Deflagrada em 2019, em parceria com o Ministério Público Federal (MPF), no arco do desmatamento, no sul do Amazonas, a operação Ojuara prendeu 18 pessoas e outras 31 receberam medidas cautelares. Foram apreendidos R$ 800 mil em dinheiro vivo, máquinas agrícolas, sete mil cabeças de gado e um avião. Ao todo, 22 pessoas, entre elas servidores federais, foram denunciadas por crimes como corrupção, formação de milícia privada, divulgação de informações sigilosas, lavagem de dinheiro e associação criminosa.

Um dos denunciados por lavagem de dinheiro usava a esposa como “laranja”, registrando em nome dela valores de até R$ 3,6 milhões obtidos com venda ilegal de madeira e gado. Conforme a denúncia do MPF, quatro policiais militares do Acre formaram uma ‘milícia privada’ para expulsar pequenos posseiros e extrativistas de áreas griladas por três fazendeiros. Os policiais usavam fardas, armas e viaturas da corporação - um dos PMs é conhecido pelo apelido de “Morte”. Entre outros crimes, eles são acusados de tentativa de homicídio, por terem baleado um catador de castanha, que sobreviveu.

A procuradora da República Ana Carolina Haliuc Bragança, que coordenou a Força-Tarefa Amazônia, disse que um dos saldos positivos das operações realizadas entre 2020 e 2021 na região amazônica foi a produção de conhecimento sobre as práticas delitivas empregadas por redes de crime organizado ambiental. “Houve a confirmação da hipótese inicial de que a criminalidade ambiental assumiu caráter de criminalidade organizada na Amazônia, associando-se a ilícitos vários, como lavagem de dinheiro, falsidades ideológicas e materiais, estelionato, grilagem de terras e corrupção”, pontuou.
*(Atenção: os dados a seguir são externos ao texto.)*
/-- Acknowledged write data above WB_HIGH_PCT of 2 GiB (Table 5-5). -/
def State.ackedUnits (s : State) : Nat := (s.media.slots.filter fun x => x.2.acked).length
def State.wbHigh (s : State) (pct : Nat) : Bool := decide (pct * 32768 < 100 * s.ackedUnits)

/-- How a die serves a read now: directly, suspending what it runs; by read-around; or the read waits. -/
inductive Serve where
  | direct (suspends : Option DieOp)
  | around
  | waits
  deriving DecidableEq, Repr

/-- A read that would go around a busy die is served directly, suspending its operation, when another member of the stripe cannot be
waited for (R175). -/
def Serve.unless (short : Bool) (op : DieOp) : Serve := if short then .direct (some op) else .around

/-- The operation that a direct read of a die suspends, if it runs one. -/
def DieOp.suspended : DieOp → Option DieOp
  | .program => some .programSuspended
  | .erase => some .eraseSuspended
  | _ => none

/-- Table 5-5: a read against the die of its place, with WB_HIGH_PCT as it stood when the read was issued. Interactive reads of a die in
erase priority go around it, its erase pending or running (R171). -/
def State.serve (s : State) (a : MediaAddr) (cls : Cls) (pct : Nat) : Serve :=
  if s.unreadable a then .around
  else match s.dieAt a with
    | none => .around
    | some d =>
      let x := s.die d
      let short := (s.othersOf a).any s.blocksAround
      if x.role = .unresponsive then (if cls = .interactive ∧ !short then .around else .waits)
      else if x.erasePrio ∧ cls = .interactive then (if short then .direct x.op.suspended else .around)
      else match x.op, cls with
        | .program, .interactive => if s.wbHigh pct then Serve.unless short .programSuspended else .direct (some .programSuspended)
        | .program, .batch => if s.wbHigh pct then .waits else .direct (some .programSuspended)
        | .program, .housekeeping => .waits
        | .erase, .interactive => Serve.unless short .eraseSuspended
        | .erase, _ => .waits
        | _, _ => .direct none

/-- The same for a read given to a sieve. -/
def State.serveReq (s : State) (r : PageReq) : Serve := if r.step = .queued then s.serve r.place r.cls r.wbHighPct else .around

/-- A command still waits for a place. -/
def Cmd.needs (c : Cmd) (a : MediaAddr) : Bool :=
  match c.phase with
  | .waiting (.pages need) => need.contains a && !c.pagesIn.contains a
  | _ => false

/-- A copy of a place is waiting for its source to be read. -/
def State.copyWaits (s : State) (a : MediaAddr) : Bool := s.media.copies.any fun j => decide (j.src = a) && !j.ready

/-- A search waits for a record that has not been read yet. -/
def Search.needs (q : Search) (id : Nat) : Bool := q.awaiting.contains id && !(q.read ++ q.returned).any fun d => decide (d.1 = id)

/-- A read is still wanted by what it was issued for. -/
def State.wanted (s : State) (r : PageReq) : Bool :=
  match r.for_ with
  | .cmd k => s.cmds.any fun c => decide (c.key = k) && c.needs r.place
  | .segment _ => true
  | .refetch line => s.landing.faults.any fun f => decide (f.line = line) && !f.poisoned
  | .copy => s.copyWaits r.place
  | .tilling => true
  | .search k id => s.searches.any fun q => decide (q.key = k) && q.needs id

/-- The first command whose lookup waits for a segment. -/
def State.segmentCmd (s : State) (n : Nat) : Option Cmd :=
  s.cmds.find? fun c => match c.phase with
    | .waiting (.segments need) => need.contains n
    | _ => false

/-- The context to which a page read is charged: that of its command, of the first command that waits for the segment, or of the first reader
stalled on the line; a copy's read is charged to none (R488). -/
def State.readContext (s : State) (r : PageReq) : Option Nat :=
  match r.for_ with
  | .cmd k => k.context
  | .segment n => (s.segmentCmd n).bind fun c => c.key.context
  | .refetch line => (s.landing.faults.find? fun f => decide (f.line = line)).bind fun f => f.readers.head?.bind CmdKey.context
  | .copy => none
  | .tilling => none
  | .search k _ => k.context

/-- Page reads are given to the sieves, each a place and the codewords needed, with SVE_CFG as it stands (R184). One that is queued for the
same purpose is not issued again; reads that nothing wants any more have gone. -/
def issueReads (cls : Cls) (f : ReadFor) (need : List (MediaAddr × Nat)) (s : State) : State :=
  let m := s.media
  let left := m.reads.filter s.wanted
  let new := (need.filter fun a => !(left.any fun r => decide (r.place = a.1) && decide (r.for_ = f))).map fun a =>
    (⟨a.1, cls, f, a.2, m.wbHighPct, m.retryMax, m.corrHigh, .queued, []⟩ : PageReq)
  modMedia (fun m => { m with reads := left ++ new }) s

/-- The reads queued on a die, in order of arrival. -/
def State.queueOf (s : State) (d : Nat) : List PageReq :=
  s.media.reads.filter fun r => decide (r.step = .queued) && s.wanted r && decide (s.dieAt r.place = some d)

/-- Page reads queued on a die (Table 4-8). -/
def State.queuedOn (s : State) (d : Nat) : Nat := (s.queueOf d).length

/-- The die would serve the read directly now. -/
def State.direct (s : State) (r : PageReq) : Bool :=
  match s.serve r.place r.cls r.wbHighPct with
  | .direct _ => true
  | _ => false

/-- The read that a die serves next: of the highest class among those that it would serve directly, the next page of its continuous read, else
the earliest (R164 to R166). -/
def State.turn (s : State) (d : Nat) : Option PageReq :=
  let q := (s.queueOf d).filter s.direct
  let next := fun (l : List PageReq) => ((kvGet d s.media.streams).bind fun t =>
    l.find? fun r => decide (r.place = t.next) && decide (r.cls = t.cls)).or l.head?
  [Cls.interactive, .batch, .housekeeping].foldr (fun c later => (next (q.filter fun r => decide (r.cls = c))).or later) none

/-- The last page of a place's block. -/
def State.lastPage (s : State) (a : MediaAddr) : Nat := if (s.band a.bandKey).kind.slc then 767 else 3071

/-- A read goes on to the next page of its block: a read of it is queued in the same class, which is not interactive (R164). -/
def State.continues (s : State) (r : PageReq) : Bool :=
  decide (r.cls ≠ .interactive) && decide (r.place.page < s.lastPage r.place) &&
    s.media.reads.any fun x => decide (x.step = .queued) && decide (x.place = { r.place with page := r.place.page + 1 }) &&
      decide (x.cls = r.cls) && s.wanted x

/-- A read that could suspend the die's operation, were it running, is queued on it (R168). -/
def State.readQueued (s : State) (d : Nat) : Bool :=
  let op := (s.die d).op
  let run := if op = .programSuspended then some DieOp.program else if op = .eraseSuspended then some DieOp.erase else none
  run.any fun o =>
    let t := modDie d (fun x => { x with op := o }) s
    (t.queueOf d).any fun r => decide (t.serve r.place r.cls r.wbHighPct = .direct (some op))

/-- What a die is doing (Table 5-16 OP): one that runs no program or erase reads while a read is to be served, and reads continuously from the
first page of a continuous read to its last. -/
def State.opOf (s : State) (d : Nat) : DieOp :=
  let x := s.die d
  if x.op ≠ .idle then x.op
  else match s.turn d with
    | none => .idle
    | some r => if s.continues r || (kvGet d s.media.streams).any fun t => decide (t.next = r.place) && decide (t.cls = r.cls) then .continuousRead
        else .read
Ela lembrou que é importante debater, no âmbito do Ministério Público e de instituições parceiras como a Polícia Federal, o fortalecimento estrutural e permanente das instituições na região norte para fazer frente a esse novo desafio da criminalidade ambiental conexa. “Cada vez mais temos operações voltadas não apenas às condutas específicas e pontuais, mas às verdadeiras redes criminosas que atuam nos diversos biomas do Brasil”, disse.

A análise mostra que a falta da devida responsabilização dos atores envolvidos em atividades com grande impacto no desmatamento, como grilagem de terra e posterior uso para atividades agropecuárias, estimula a continuidade das ações. “Apesar do esforço de alguns setores econômicos em promover o desenvolvimento sustentável da região, o desmatamento ilegal e a degradação da Amazônia continuam crescendo. É preciso avançar na identificação, dissuasão estratégica e responsabilização dos envolvidos nessas atividades ilícitas”, disse Andreia Bonzo Araujo Azevedo, diretora-adjunta de Segurança Climática do Igarapé.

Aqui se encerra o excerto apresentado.